** Problem statement **
Below are the entries; give again exactly the lines from the one mentioning "writing : ∀" through the one mentioning "the two counts (R157, R161). -/", inclusive.

** Supplied entries **

-- ==== Sys2Proof/Safety.lean ====
section
/-! DEFINITION. What a safe run keeps: the laws the manual states of every state of the part, in the terms the claims use.
Each is a property of one state that every step keeps. -/
namespace Sys2Proof
namespace Machine

/-- A station's carrier record agrees with its state: RF inhibit goes with level 0 (R83), a ramp is there exactly in
LOWERING and RAISING and its target lies on the side the state names (R72, R73, R76), a HOLD ramp goes to 0 (R73), the
mute fields belong to HELD (R86, R87), the verification fields to VERIFYING and the hold timer to NORMAL (R120, R127). -/
structure Carrier.Sound (r : Carrier) : Prop where
  inhibited_level : r.state.inhibited = true → r.level = 0
  ramp_lowering : r.state = .lowering → ∃ ramp, r.ramp = some ramp ∧ ramp.target < r.level
  ramp_raising : r.state = .raising → ∃ ramp, r.ramp = some ramp ∧ r.level < ramp.target
  ramp_absent : r.state ≠ .lowering → r.state ≠ .raising → r.ramp = none
  hold_target : ∀ ramp, r.ramp = some ramp → ramp.purpose = .hold → ramp.target = 0
  mute_held : r.muteConfirmed = true → r.state = .held ∧ r.rfPresent = some false
  muteTimer_held : r.muteTimer ≠ none → r.state = .held
  verifyTimer_verifying : r.verifyTimer ≠ none → r.state = .verifying
  passCount_verifying : r.passCount ≠ 0 → r.state = .verifying
  holdTimer_normal : r.holdTimer ≠ none → r.state = .normal

/-- Both stations' carrier records are sound. -/
def Plant.CarriersSound (p : Plant) : Prop := ∀ x, (p.carrier x).Sound

/-- Until start-up has ended the part is held (R153): no image is active, both stations are DARK, no coil is on, and no
transition, pending entry, measurement, clock or write of the retained store is there. -/
structure Plant.OutOfService (p : Plant) : Prop where
  image : p.image = none
  dark : ∀ x, (p.carrier x).state = .dark
  driver : p.driver = none
  transition : p.transition = none
  pendingList : p.pendingList = []
  measurement : p.measurement = none
  clock : p.clock = none
  writing : p.writing = none
  writeQueue : p.writeQueue = []

/-- The part is out of service while a reset is held and through the start-up wait (R153, R154). -/
def Plant.HeldUntilStarted (p : Plant) : Prop := p.phase ≠ .running → p.OutOfService

/-- The memories a store write holds. -/
def WriteJob.Canonical : WriteJob → Prop
  | .image bytes => Memory.wf bytes = true
  | .lastState _ => True

/-- Every memory of the part is in its one canonical form. -/
structure Plant.Canonical (p : Plant) : Prop where
  image : ∀ m, p.image = some m → Memory.wf m = true
  foundImage : ∀ m, p.foundImage = some m → Memory.wf m = true
  loadBuffer : Memory.wf p.loadBuffer = true
  imageRecord : Memory.wf p.imageRecord.bytes = true
  writing : ∀ g, p.writing = some g → g.job.Canonical
  writeQueue : ∀ j ∈ p.writeQueue, j.Canonical

/-- A port keeps within the sizes the manual gives it: the FIFO (R156), the frame in assembly (R157), the notice queue and
the two counts (R157, R161). -/
structure Port.Bounded (p : Port) : Prop where
  fifo : p.fifo.length ≤ Config.fifoSize
  content : p.content.length ≤ Config.contentMax
  notices : p.notices.length ≤ Config.noticeQueueSize
  lost : p.lost ≤ 255
  dropped : p.dropped ≤ 65535

/-- Both ports keep within their sizes. -/
def State.PortsBounded (s : State) : Prop := ∀ x, (s.ports.get x).Bounded

/-- Cold switching (R57, R60): a move is held only in SWITCH or REVERSE, and while it is, every station that its
contactor carries has RF inhibit asserted. -/
structure Plant.Cold (p : Plant) : Prop where
  switching : p.driver ≠ none → ∃ t, p.transition = some t ∧ (t.phase = .switch ∨ t.phase = .reverse)
  inhibited : ∀ m, p.driver = some m → ∀ x, carries p.activeImage m.contactor x = true → (p.carrier x).rfInhibit = true

/-- No startable head is left waiting (R25): an entry is pending only while a transition is active or an image write is
pending. -/
def Plant.Waiting (p : Plant) : Prop := p.pendingList = [] ∨ p.canStart = false

/-- A station has no active pattern exactly when it is DARK (R19). -/
def Plant.PatternUnlessDark (p : Plant) : Prop := ∀ x, p.active x = none ↔ (p.carrier x).state = .dark

/-- Between events nothing is left undone in the active transition: its requester is of the restore set (R29), QUIESCE goes on
only while some affected station is not quiet (R36), RESTORE only while the requester has not reached VERIFYING, REDUCED or
NORMAL, and CONFIRM only while it has not reached NORMAL (R45, R46). -/
def Plant.Settled (p : Plant) : Prop :=
  ∀ t, p.transition = some t →
    t.restores t.station = true ∧
    (t.phase = .quiesce → p.quiesced t = false) ∧
    (t.phase = .restore → (p.carrier t.station).state.measured = false) ∧
    (t.phase = .confirm → (p.carrier t.station).state ≠ .normal)

/-! ### Words the claims use -/

/-- Link `x` is ready for a request: start-up has ended, the line has not stayed low after a break, no frame is held and
the reply slot is empty (R154, R159, R162). What stands in its assembler, a damaged flag included, does not matter to a
request command, which is the reception of a good frame by the model's choice (log entry 10). -/
abbrev State.Ready (x : Station) (s : State) : Prop :=
  s.phase = .running ∧ (s.ports.get x).lineLow = false ∧ (s.ports.get x).heldFrame = none ∧ (s.ports.get x).reply = none

/-- The state once a request has been received and answered on link `x`, with no change but to that port: the closing
delimiter has been taken (R157, R158), and the slot holds the reply's body: the request's kind plus 80h, the code and
the data (R159, R168). -/
def State.answered (x : Station) (kind : Byte) (code : ReplyCode) (data : List Byte) (s : State) : State :=
  s.onPort x fun p =>
    { p with
      assembler := .opened, content := [], damaged := false, line := .delimiter, gapTimer := none
      reply := some ((kind + 0x80) :: replyCodeByte code :: data) }

/-- The state with station `x`'s carrier record changed. -/
def State.onCarrier (x : Station) (f : Carrier → Carrier) (s : State) : State :=
  let u := s.stations.get x
  { s with stations := s.stations.set x { u with carrier := f u.carrier } }

/-- Station `y`'s return level as its station entry records it (R35). -/
def Transition.returnLevel (t : Transition) (y : Station) : Option ReturnLevel := (t.entries.get y).bind fun e => e.returnLevel

/-- Between `s` and `u` station `y`, which has an active pattern and is not DARK, is raised back by its return level (R35, R75, R77,
R79): from the level it stands at to its power level for FULL and to its fault power for FAULT, by RAISING below it and LOWERING
above it; at that level the ramp is complete at once. -/
def State.RaisedBack (t : Transition) (y : Station) (s u : State) : Prop :=
  ∀ q, s.active y = some q → (s.carrier y).state ≠ .dark →
    let record := pattern s.activeImage y q
    let r := s.carrier y
    u.active y = some q ∧ (u.carrier y).level = r.level ∧
    (t.returnLevel y = some .full →
      (u.carrier y).state = (if r.level < record.power then .raising else if record.power < r.level then .lowering
        else if r.verifyRequired then .verifying else .normal) ∧
      (u.carrier y).ramp = if r.level = record.power then none else some ⟨record.power, .full, q⟩) ∧
    (t.returnLevel y = some .fault →
      (u.carrier y).state =
        (if r.level < record.fault then .raising else if record.fault < r.level then .lowering else .reduced) ∧
      (u.carrier y).ramp = if r.level = record.fault then none else some ⟨record.fault, .fault, q⟩)

/-- Between `s` and `u` station `y`'s active pattern is set or taken, with no entry to VERIFYING at the same event (R116): every
channel loses its figures and its tower status is UNKNOWN, the window, stale timer and stale flag staying as they are. The array
status, decided afresh (R112), is UNKNOWN without a pattern and under one of two towers or more, and the last array status follows
a change. -/
def State.Unjudged (y : Station) (s u : State) : Prop :=
  (∀ i : TowerNo, (u.stations.get y).channels[i] =
    { (s.stations.get y).channels[i] with figures := none, towerStatus := .unknown }) ∧
  ((∀ q, u.active y = some q → 2 ≤ (pattern s.activeImage y q).towers) →
    (u.stations.get y).arrayStatus = .unknown ∧
    (u.carrier y).lastStatus =
      if (s.stations.get y).arrayStatus = .unknown then (s.carrier y).lastStatus else .unknown)

/-- At the event that leaves `u` the scan list has been recomputed and the next measurement begun, the last entry before being `last`.
The list holds towers 2 to n of the active pattern of each station in NORMAL, VERIFYING or REDUCED, in the order of the scan cycle
A2 … A6, B2 … B6 (R95). The entry measured is the first of the list behind the last entry, going round the cycle, and the last entry
itself comes last (R97). The measurement has its station's scan stay (R98), trims and floor as they stand (R91), and lasts 20 ms. -/
def State.ScanRestarts (last : Option ScanEntry) (u : State) : Prop :=
  let place (e : ScanEntry) : Nat := (match e.station with | .A => 0 | .B => 5) + e.tower.val
  let behind (e d : ScanEntry) : Nat := (place d + 9 - place e) % 10
  (∀ e, e ∈ u.scanList ↔
    ((u.carrier e.station).state = .normal ∨ (u.carrier e.station).state = .verifying ∨
      (u.carrier e.station).state = .reduced) ∧
    ∃ q, u.active e.station = some q ∧ e.tower.val + 2 ≤ (pattern u.activeImage e.station q).towers) ∧
  (u.scanList.Pairwise fun d e => place d < place e) ∧
  (u.scanList = [] → u.measurement = none ∧ u.lastEntry = last) ∧
  (u.scanList ≠ [] → ∃ n, u.measurement = some n ∧ n.entry ∈ u.scanList ∧ u.lastEntry = some n.entry ∧
    (∀ d ∈ u.scanList, match last with
      | none => place n.entry ≤ place d
      | some e => behind e n.entry ≤ behind e d) ∧
    n.stay = (u.stations.get n.entry.station).scanStay ∧ n.due = u.elapsed + Config.ms 20 ∧
    n.floor = (settings u.activeImage n.entry.station).referenceFloor ∧
    n.referenceTrim = channelTrim u.activeImage n.entry.station 1 ∧
    n.towerTrim = channelTrim u.activeImage n.entry.station (n.entry.tower.val + 2))

/-- Between `s` and `u` station `x`'s scan stay begins or ends, of which its counter tells (R98, log entry 25). An idle acquisition
unit recomputes the scan list at the event and begins the next measurement, and one with a measurement in progress goes on with
it (R96). -/
def State.StayTurns (x : Station) (s u : State) : Prop :=
  (u.stations.get x).scanStay ≠ (s.stations.get x).scanStay ∧
  (s.measurement = none → u.ScanRestarts s.lastEntry) ∧
  (s.measurement ≠ none → u.measurement = s.measurement ∧ u.scanList = s.scanList ∧ u.lastEntry = s.lastEntry)

/-- Between `s` and `u` station `y` is resolved against the positions as `u` has them (R49): its candidates are its in-use patterns
whose maps the positions satisfy; the requester's target comes first, then the station's pattern at PLAN, then the lowest number.
The pattern chosen is raised to full, a station without a candidate is DARK, and its tower figures go with the change (R116). -/
def State.ResolvedBy (t : Transition) (y : Station) (s u : State) : Prop :=
  let candidate (q : PatternNo) : Prop :=
    (pattern s.activeImage y q).inUse = true ∧ satisfied s.activeImage u.contactors y q = true
  let atPlan := (t.entries.get y).bind fun e => e.patternAtPlan
  (u.active y = none ↔ ∀ q, ¬candidate q) ∧
  (u.active y = none →
    (u.carrier y).state = .dark ∧ ((s.carrier y).state ≠ .dark → (u.carrier y).level = 0 ∧ s.Unjudged y u)) ∧
  ∀ q, u.active y = some q → candidate q ∧
    (y = t.station → candidate t.target → q = t.target) ∧
    (¬(y = t.station ∧ candidate t.target) → ∀ p, atPlan = some p → candidate p → q = p) ∧
    (¬(y = t.station ∧ candidate t.target) → (∀ p, atPlan = some p → ¬candidate p) → ∀ p, candidate p → q ≤ p) ∧
    ((s.carrier y).level < (pattern s.activeImage y q).power →
      (u.carrier y).state = .raising ∧ (u.carrier y).level = (s.carrier y).level ∧
      (u.carrier y).ramp = some ⟨(pattern s.activeImage y q).power, .full, q⟩ ∧ s.Unjudged y u)

end Machine

open Machine in
/-- The frame a request command stands for: the link on which it is received, and its body (R163, R168). -/
def Instr.frame? : Instr → Option (Station × List Byte)
  | .patternRequest x target => some (x, (Request.patternRequest target).body)
  | .withdraw x => some (x, Request.withdraw.body)
  | .grant x tag => some (x, (Request.consentReply tag 1).body)
  | .defer x tag => some (x, (Request.consentReply tag 2).body)
  | .consentPolicy x policy => some (x, (Request.consentPolicy policy).body)
  | .schedulePolicy x policy => some (x, (Request.schedulePolicy policy).body)
  | .statusQuery x => some (x, Request.statusQuery.body)
  | .monitorQuery x => some (x, Request.monitorQuery.body)
  | .contactorQuery x => some (x, Request.contactorQuery.body)
  | .contactorRelease x index => some (x, (Request.contactorRelease index).body)
  | .clockSet x year day hour minute second => some (x, (Request.clockSet year day hour minute second).body)
  | .clockQuery x => some (x, Request.clockQuery.body)
  | .loadOpen x size => some (x, (Request.loadOpen size).body)
  | .loadBlock x index data => some (x, (Request.loadBlock index data).body)
  | .loadCommit x => some (x, Request.loadCommit.body)
  | .loadCancel x => some (x, Request.loadCancel.body)
  | .readbackOpen x size => some (x, (Request.readbackOpen size).body)
  | .readbackBlock x index => some (x, (Request.readbackBlock index).body)
  | .unknownKind x kind rest => some (x, kind :: rest)
  | .powerOn | .resetLine | .resetEnd _ _ | .startUp | .consentWaitTimerExpiry | .deferTimerExpiry
  | .muteTimerExpiry _ | .rampTick _ | .pulseTimeEnd | .settleTimeEnd | .debounceEvent _ _ _ | .rfPresentEvent _ _
  | .measurementCompletion _ _ _ _ | .verifyTimerExpiry _ | .outOfToleranceHoldExpiry _ | .staleTimerExpiry _ _
  | .siteClockTick | .minuteTick | .loadIdleTimerExpiry | .imageWriteCompletion | .lastStateWriteCompletion
  | .characterReceived _ _ _ | .gapTimerExpiry _ | .breakEvent _ | .characterTransmitted _
  | .frameTransmissionStart _ | .powerReferencePeriodStart _ | .lineReturnHigh _ => none

namespace Machine

/-- Between `s` and `u` the frame held on link `x`, which is the request command `c`'s, is handed on and the FIFO drained behind it
(R156, R158, R159, R160). The request has the effect it has on a port with no frame held, but that the assembler and the line
stand as they stood. Then the assembler takes the bytes of the FIFO, each with its marks, up to a completed frame, which it holds,
or to the end. An XON is queued when the FIFO comes down through 16 bytes in state XOFF_SENT, and begins at once with no character
in transmission (log entry 19). -/
def State.HandsOn (x : Station) (c : Instr) (s u : State) : Prop :=
  let p := s.ports.get x
  ∃ t, exec c (s.onPort x fun p => { p with heldFrame := none }) = .next t ∧
    let q : Port := { t.ports.get x with
      assembler := p.assembler, content := p.content, damaged := p.damaged, line := p.line, gapTimer := p.gapTimer }
    let run (fs : List FifoByte) : Port × Option (List Byte) := fs.foldl (fun r f => r.1.takeMarked f) (q, none)
    ∀ taken rest, p.fifo = taken ++ rest → (∀ n < taken.length, (run (taken.take n)).2 = none) →
      (rest = [] ∨ (run taken).2 ≠ none) →
      let xon : Prop := rest.length ≤ 16 ∧ 16 < p.fifo.length ∧ p.flowState = .xoffSent
      u = t.onPort x fun _ =>
        { (run taken).1 with
          fifo := rest
          heldFrame := (run taken).2
          flowState := if rest.length ≤ 16 ∧ 16 < p.fifo.length then .xon else p.flowState
          flowQueued := if xon ∧ p.char ≠ none then some .xon else p.flowQueued
          char := if xon ∧ p.char = none then some ⟨0x11, false, s.elapsed + s.rate.charTime⟩ else p.char }

end Machine
end Sys2Proof
end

** Expected answer **
  writing : ∀ g, p.writing = some g → g.job.Canonical
  writeQueue : ∀ j ∈ p.writeQueue, j.Canonical

/-- A port keeps within the sizes the manual gives it: the FIFO (R156), the frame in assembly (R157), the notice queue and
the two counts (R157, R161). -/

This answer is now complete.